Femolution contributor and dedicated feminist Sarah Dawson’s Click moment came when inappropriate conduct by an employer made her reach a boiling point of indignation.

“My Click moment was the year I was sexually harassed by my boss,” Dawson said. “I had been an amazing and well-respected employee for six years. Every single day he saw me, he commented on how my hair looked or how good I smelled or how nice my outfit was. I was a nurse’s aide; I wore scrubs.”

After her boss told her to parade in front of some men working on the building outside, Dawson told him to stop because she felt uncomfortable. He responded with “Well, it’s okay to feel uncomfortable once in awhile, isn’t it?”

Dawson’s boss was never reprimanded and she decided to quit. With the end of her job came a realization of feminism.

Libby Sundby, Girl Scouts Dakota Horizons membership specialist and Femolution contributor, experienced an outraged Click as well. While hanging up publicity posters for a women’s networking club, a young male walked past her and yelled, “Feminism sucks!”

“I was angry,” Sundby said. “I actually felt rage and my body became hot. I thought to myself, ‘Equality sucks? Fair wages suck? Equal opportunity employment sucks?’…It drove me to continue the good fight.”

Apart from outrage, a lot of times, as Jennifer Baumgardner describes in her essay “One is Silver and the Other’s Gold,” the click moment comes in the form of a friend, an ally or a confidant who shares some commonalities and is a person to talk to about feminist views, goals and ideas. Originating in a social friendship, Baumgardner’s relationship with her ally, Amy, eventually led to important conversations about creating feminist culture, which led Baumgardner to assess just exactly what her definition of herself as a feminism entailed.

“Rather than my continuous repetition (and romanticizing) of feminist truths that came before me, I began to look in the mirror and see myself: as important to feminism as the women who had come before me,” she wrote.

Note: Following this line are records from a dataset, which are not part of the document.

-- ==== Sys2Proof/Machine/ByteTransfer.lean ====
section
/-!
DEFINITION. ByteTransfer: the four bus port exchanges (40_byte_transfer.md R150 to R157) and the raw bus commands START,
STOP, WRB and RDB (R160 to R163).
-/

namespace Sys2Proof.Machine

/-- The emulator's reaction to a symbol with no reply, where the emulator is the endpoint (R150, R151). -/
def State.emuReact (s : State) (react : Emulator → Emulator) : State :=
  match s.params.endpoint with
  | .emulator => { s with emu := react s.emu }
  | .external => s

/-- BusStart (R150). -/
def State.busStart (s : State) : State := (s.logEvent .start).emuReact Emulator.onStart

/-- BusStop (R151). -/
def State.busStop (s : State) : State := (s.logEvent .stop).emuReact Emulator.onStop

/-- The endpoint's reply to a written byte (R152, R154). -/
def State.endpointWrite (s : State) (b : Byte) : AckOutcome × State :=
  match s.params.endpoint with
  | .emulator => ((s.emu.onWrite b).1, { s with emu := (s.emu.onWrite b).2 })
  | .external => (s.oracle.drawWrite.1, { s with oracle := s.oracle.drawWrite.2 })

/-- The endpoint's reply to a read request (R153, R154). -/
def State.endpointRead (s : State) (pol : AckPol) : ReadReply × State :=
  match s.params.endpoint with
  | .emulator => ((s.emu.onRead pol).1, { s with emu := (s.emu.onRead pol).2 })
  | .external => (s.oracle.drawRead.1, { s with oracle := s.oracle.drawRead.2 })

/-- BusWrite (R152): one Write exchange and nothing else (R157). -/
def State.busWrite (s : State) (b : Byte) : AckOutcome × State :=
  let (r, s') := s.endpointWrite b
  (r, s'.logEvent (.write b r))

/-- BusRead (R153): one Read exchange and nothing else (R157). -/
def State.busRead (s : State) (pol : AckPol) : ReadReply × State :=
  let (r, s') := s.endpointRead pol
  (r, s'.logEvent (.read pol r))

/-- RXB after a read transfer: only a delivered byte is stored (R42, R163). -/
def rxbAfter (old : Byte) : ReadReply → Byte
  | .delivered b => b
  | .terr => old

/-- START (R160). -/
def execStart (s : State) : Host.Outcome State Fault Refusal :=
  requireBus s fun s => .next (State.complete { s.busStart with busOpen := true } .start)

/-- STOP (R161). -/
def execStop (s : State) : Host.Outcome State Fault Refusal :=
  requireBus s fun s => .next (State.complete { s.busStop with busOpen := false } .stop)

/-- WRB (R162). -/
def execWrb (val : Byte) (s : State) : Host.Outcome State Fault Refusal :=
  requireBus s fun s => requireOpen s fun s =>
    let (r, s') := s.busWrite val
    .next (State.complete { s' with outcome := r } (.wrb val))

/-- RDB (R163): the outcome of a delivered byte is the master's own acknowledgement (R156). -/
def execRdb (ackpol : AckPol) (s : State) : Host.Outcome State Fault Refusal :=
  requireBus s fun s => requireOpen s fun s =>
    let (r, s') := s.busRead ackpol
    .next (State.complete { s' with rxb := rxbAfter s'.rxb r, outcome := readOutcome ackpol r } (.rdb ackpol))

end Sys2Proof.Machine
end

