-- ==== Sys2Proof/Machine/Measurement.lean ====
section
/-!
DEFINITION. MeasurementDecoder: the extraction and conversion functions (43_measurement_decoder.md R220 to R222, R225 to
R229), the packing that inverts them (R231), and the commands DECODE (R223) and CONV (R224).
-/

namespace Sys2Proof.Machine

/-- RawH (R220). -/
def rawHOf (f : Vector Byte 6) : BitVec 20 :=
  (f[1].setWidth 20 <<< 12) ||| (f[2].setWidth 20 <<< 4) ||| (f[3].setWidth 20 >>> 4)

/-- RawT (R221). -/
def rawTOf (f : Vector Byte 6) : BitVec 20 :=
  ((f[3] &&& 0x0F).setWidth 20 <<< 16) ||| (f[4].setWidth 20 <<< 8) ||| f[5].setWidth 20

/-- Cal (R222). -/
def calOf (f : Vector Byte 6) : Bool := f[0].getLsbD 3

/-- ConvH (R225): the exact product, divided by 2^20. -/
def convH (r : Word) : Word := BitVec.ofNat 32 (r.toNat * 100 / 1048576)

/-- ConvT (R226): the exact product, divided by 2^20, then 50 subtracted, as 32-bit two's complement. -/
def convT (r : Word) : Word := BitVec.ofInt 32 ((r.toNat * 200 / 1048576 : Nat) - 50 : Int)

/-- Pack, the frame of a status byte and two raw values (R231). -/
def packFrame (status : Byte) (h t : BitVec 20) : Vector Byte 6 :=
  #v[status, bitField h 12 8, bitField h 4 8, ((bitField h 0 4).setWidth 8 <<< 4) ||| (bitField t 16 4).setWidth 8,
     bitField t 8 8, bitField t 0 8]

/-- DECODE (R223). -/
def execDecode (s : State) : Host.Outcome State Fault Refusal :=
  .next (State.complete
    { s with
      rawH := rawHOf s.frame
      rawT := rawTOf s.frame
      hum := convH ((rawHOf s.frame).setWidth 32)
      temp := convT ((rawTOf s.frame).setWidth 32)
      dcal := calOf s.frame }
    .decode)

/-- CONV (R224). -/
def execConv (kind : ConvKind) (s : State) : Host.Outcome State Fault Refusal :=
  match kind with
  | .humidity => .next (State.complete { s with hum := convH s.rawIn } (.conv .humidity))
  | .temperature => .next (State.complete { s with temp := convT s.rawIn } (.conv .temperature))

end Sys2Proof.Machine
end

Many Click moments also come from the hands of mothers, grandmothers or influential women in early life. Winter Miller, a journalist and playwright, cites her mother as an early and important feminist influence in her essay “I Was Not Aborted and Further Miscellanea.”

Miller describes her mother as “feminist to the core. She believes in equal rights for everyone. She dislikes patriarchy, and she’s ignored it every step of the way, and the woman has never wavered.”

No matter the reason for the Click moment, it’s a milestone in feminist self-discovery. Despite the diverse ways we came to feminism, it’s important to note that feminism is not always the easy way or the path of least resistance, but there is unity and power in sisterhood.

Amy Richards, author and cofounder of Third Wave Foundation, comments on this in her essay “Righteous Little Beaver.”

“I wanted the movement to be easier, more popular, and less precarious, but now I see that the struggle is what makes it feminist –- not willingly tolerating what society has said is the rule,” Richards wrote.

“Click” is published by Seal Press and is available at book retailers and online.